2.4 Malware and Harmful Content

• Hosting, distributing, or transmitting malware, ransomware, spyware, trojans, rootkits, or any malicious code designed to harm systems or users.
• Operating botnet command-and-control (C2) infrastructure.
• Hosting phishing pages, credential-harvesting forms, or fraudulent look-alike websites.

2.5 Resource Misuse

• Intentionally consuming excessive network resources in a manner that degrades service quality for other customers.
• Reselling or sub-leasing Sofia Connect services beyond what is expressly permitted in the applicable Service Agreement.

3. Abuse Reporting

Sofia Connect operates a dedicated abuse desk reachable at noc@sofia-connect.net. Third parties who believe they are affected by traffic originating from Sofia Connect’s network (ASN 47872) are invited to submit reports with supporting evidence including:

• Source IP addresses and timestamps (UTC)
• Relevant log excerpts or packet captures
• A description of the observed behaviour
• Contact details for follow-up

Sofia Connect will acknowledge abuse reports and investigate within one (1) business day.

4. Consequences of Violation

Sofia Connect reserves the right to take any or all of the following actions in response to AUP violations, proportionate to the severity and nature of the breach:

• Issue a written warning requiring the Customer to cease the offending activity within a specified timeframe.
• Temporarily rate-limit, null-route, or blackhole specific traffic flows or IP addresses to protect network integrity.
• Immediately suspend service to affected Customer circuits or accounts without prior notice where there is an imminent threat to network security or third parties.
• Terminate the Customer’s service agreement in accordance with the Terms of Service.
• Report the activity to relevant law enforcement or regulatory authorities and cooperate fully with any lawful investigation.
• Seek injunctive relief or other legal remedies to prevent further harm.

Emergency suspension does not relieve the Customer of payment obligations for the period up to and including the date of suspension.

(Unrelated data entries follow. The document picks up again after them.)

-- ==== Sys2Proof/Machine/Regs.lean ====
section
/-! DEFINITION. The control registers of the device as data: for every register table of the chapters its block
(R32, R33), offset, index strides, width, the role that may change its RWL fields, and each field with its bits, access code
(R7) and reset value. Written from the register tables of spec/; a field whose reset is loaded from fuses (F) stands here
with 0 and is computed from the fuses where it is read. -/

namespace Sys2Proof.Machine

/-- The access codes of R7, but for RsvZ: a reserved field is not listed. -/
inductive Acc where
  | rw | ro | w1c | w1s | wo | rwl
  deriving DecidableEq, Repr

/-- The three roles of R469. -/
inductive Role where
  | operator | installer | maker
  deriving DecidableEq, Repr

/-- The register blocks of R32 and R33. `icCore` and `icPriv` are the registers that an interrupt controller holds per
core, and `secAgent` the role registers, held once per agent (R470). -/
inductive Region where
  | ident | decode | tick | core | blk | dma | ga | re | rm | square | t2 | flash | shp | hbm | switch | port | opm | alley | ridge | dfu | hif | iccore | chipic | secAgent | sec | repro | power | icpriv
  deriving DecidableEq, Repr

/-- One field of a register table. -/
structure FieldRow where
  hi : Nat
  lo : Nat
  acc : Acc
  rst : Nat
  deriving DecidableEq, Repr

/-- One register table: its place in its block, its index dimensions (stride, first, last), and its fields. -/
structure RegInfo where
  region : Region
  off : Nat
  dims : List (Nat × Nat × Nat)
  w64 : Bool
  role : Option Role
  fields : List FieldRow
  deriving DecidableEq, Repr

/-- The registers, by the names the chapters give them. -/
inductive RegName where
  | CHIP_ID | BLOCK_FUSE | BLOCK_MAP | DECODE_ERR_ADDR | DECODE_ERR_INFO | RING_STATUS | RING_RETRY_COUNT | TICK_CTRL 
  | TICK_CONFIG | TICK_ACTIVE | TIME_NOW | TICK_COUNT | ALIGN_CONFIG | ALIGN_STATUS | TEN_CMD | TEN_ARG | TEN_STATUS 
  | TEN_RESERVE | TEN_STATE | SCHED_CTRL | SCHED_SLOT | SCHED_STATUS | SCHED_COUNTS | CORE_CTRL | CORE_STATUS 
  | CORE_PC | CQ_STATE | CQ_ERR | EVC | BLK_STATUS | BLK_PC | BLK_INT | BLK_ERR | BLK_POISON | BLK_CTRL 
  | BLK_SOFT_INT | BLK_POST | DMA_POOL_CFG | DMA_POOL_STATUS | DMA_CH_STATUS | DMA_CH_ERR | GA_STATUS | GA_ERR 
  | GA_POISON | GA_CHK | GA_CTRL | GA_ACTIVE_CCLK | BLK_CHK | RE_STATUS | RE_ERR | RE_COUNTS | RE_ACTIVE_CCLK 
  | RE_ECC | RE_CFG | RM_STATUS | RM_ERR | RM_HITS | RM_MERGE | RM_ACTIVE_CCLK | RM_BYTES | SQ_CFG | SQ_STATUS 
  | SQ_ECC | SQ_ERR | SQ_COMBINE | SQ_TEN | T1_RESERVE | T2_UP | T2_RETIRED | T2_ECC | T2_ERR | T2_RETAIN 
  | THATCH_STATS | T2_RANGE_BASE | T2_RANGE_LEN | FL_CFG | FL_TIMEOUT | FL_TRIM_ADDR | FL_TRIM_CTL | FL_ERR 
  | FL_DRIVE | FL_TEN | SHP_CTRL | SHP_CFG | SHP_STATE | SHP_SAMPLE | HBM_STATUS | HBM_RETIRED | HBM_ECC | HBM_ERR 
  | FAB_ID | FAB_ROLE | LINK_TOKEN | FAB_TIMERS | EPOCH_CTRL | EPOCH_STATUS | FAB_E2E | FAB_ERR | ROUTE | PKEY 
  | TEN_PKEY | PORT_CTRL | PORT_STATUS | PORT_VC_CFG | PORT_ARB | PORT_CREDIT | PORT_FEC | PORT_LINK | PORT_DROPS 
  | PORT_ERR | LANE_STATUS | PSHP_CFG | SSHP_CFG | OPM_CTRL | LEASE_CFG | OPM_STATUS | OPM_COUNTS | CANCEL_COUNTS 
  | GUTTER_BYTES | OPM_ERR | WARD_STATE | AUTH_CTL | AUTH_LIST | AUTH_COUNTS | CMD_ALLOW | CMD_TX_CTL | CMD_TX_BODY 
  | STOP_TRAFFIC | STOP_STEP | COLL_STATUS | ALLEY_CTRL | ALLEY_CMD_EN | ALLEY_ERR | ALLEY_STATUS | RIDGE_STATUS 
  | RIDGE_CTRL | RET_LIMITS | RET_LIMITS2 | CCC_WDOG | FIRST | RET_BLOCK | RET_CLEAR | RIDGE_FORCE | FORCE_UNIT 
  | GRAVE_FORCE | HIST | DFU_WDOG | DFU_FORCE | DFU_FORCE_UNIT | BLK_FORCE | HIF_STATUS | HIF_ERR | BAR2_XLAT 
  | RES_TEN | RES_CH_CFG | RES_CH_BASE | RES_CH_PI | RES_CH_CI | RES_CH_STATUS | RP_STATUS | RESULT_ACK | RP_DATA 
  | CLAIM | COMPLETE | THRESHOLD | SOFT | IC_STATUS | GF_CFG | ROLE_REQ | ROLE_STATUS | ROLE_HELD | ROLE_CFG 
  | ROLE_CHALLENGE | ROLE_RESP | KEY_DATA | KEY_CTL | KEY_STATUS | AUD_STATUS | AUD_READ | AUD_DATA | REPRO_SIG 
  | DG_CMD | DG_STATUS | DG_SEL | DG_VAL | DG_TEN | PWR_STATUS | PWR_LIMIT | RAIL_STATUS | RST_CTRL | RST_CAUSE 
  | FW_STATUS | FW_CTL | FW_SRC | FW_FUSE | I3C_CFG | SRC_PRIV | SRC_SH | PSHP_STATE | PSHP_SAMPLE | SSHP_STATE 
  | SSHP_SAMPLE | MSIX_ADDR | MSIX_DATA | MSIX_CTL | MSIX_PBA 
  deriving DecidableEq, Repr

5. Cooperation with Authorities

Sofia Connect will cooperate with Bulgarian law enforcement, judicial authorities, and other competent bodies as required by applicable law, including the Electronic Communications Act of the Republic of Bulgaria and EU Directive 2018/1972 establishing the European Electronic Communications Code.

6. Amendments

Sofia Connect may update this AUP at any time with thirty (30) days’ notice via the website or direct communication to registered Customers. Continued use of services following the effective date of any revision constitutes acceptance of the updated AUP.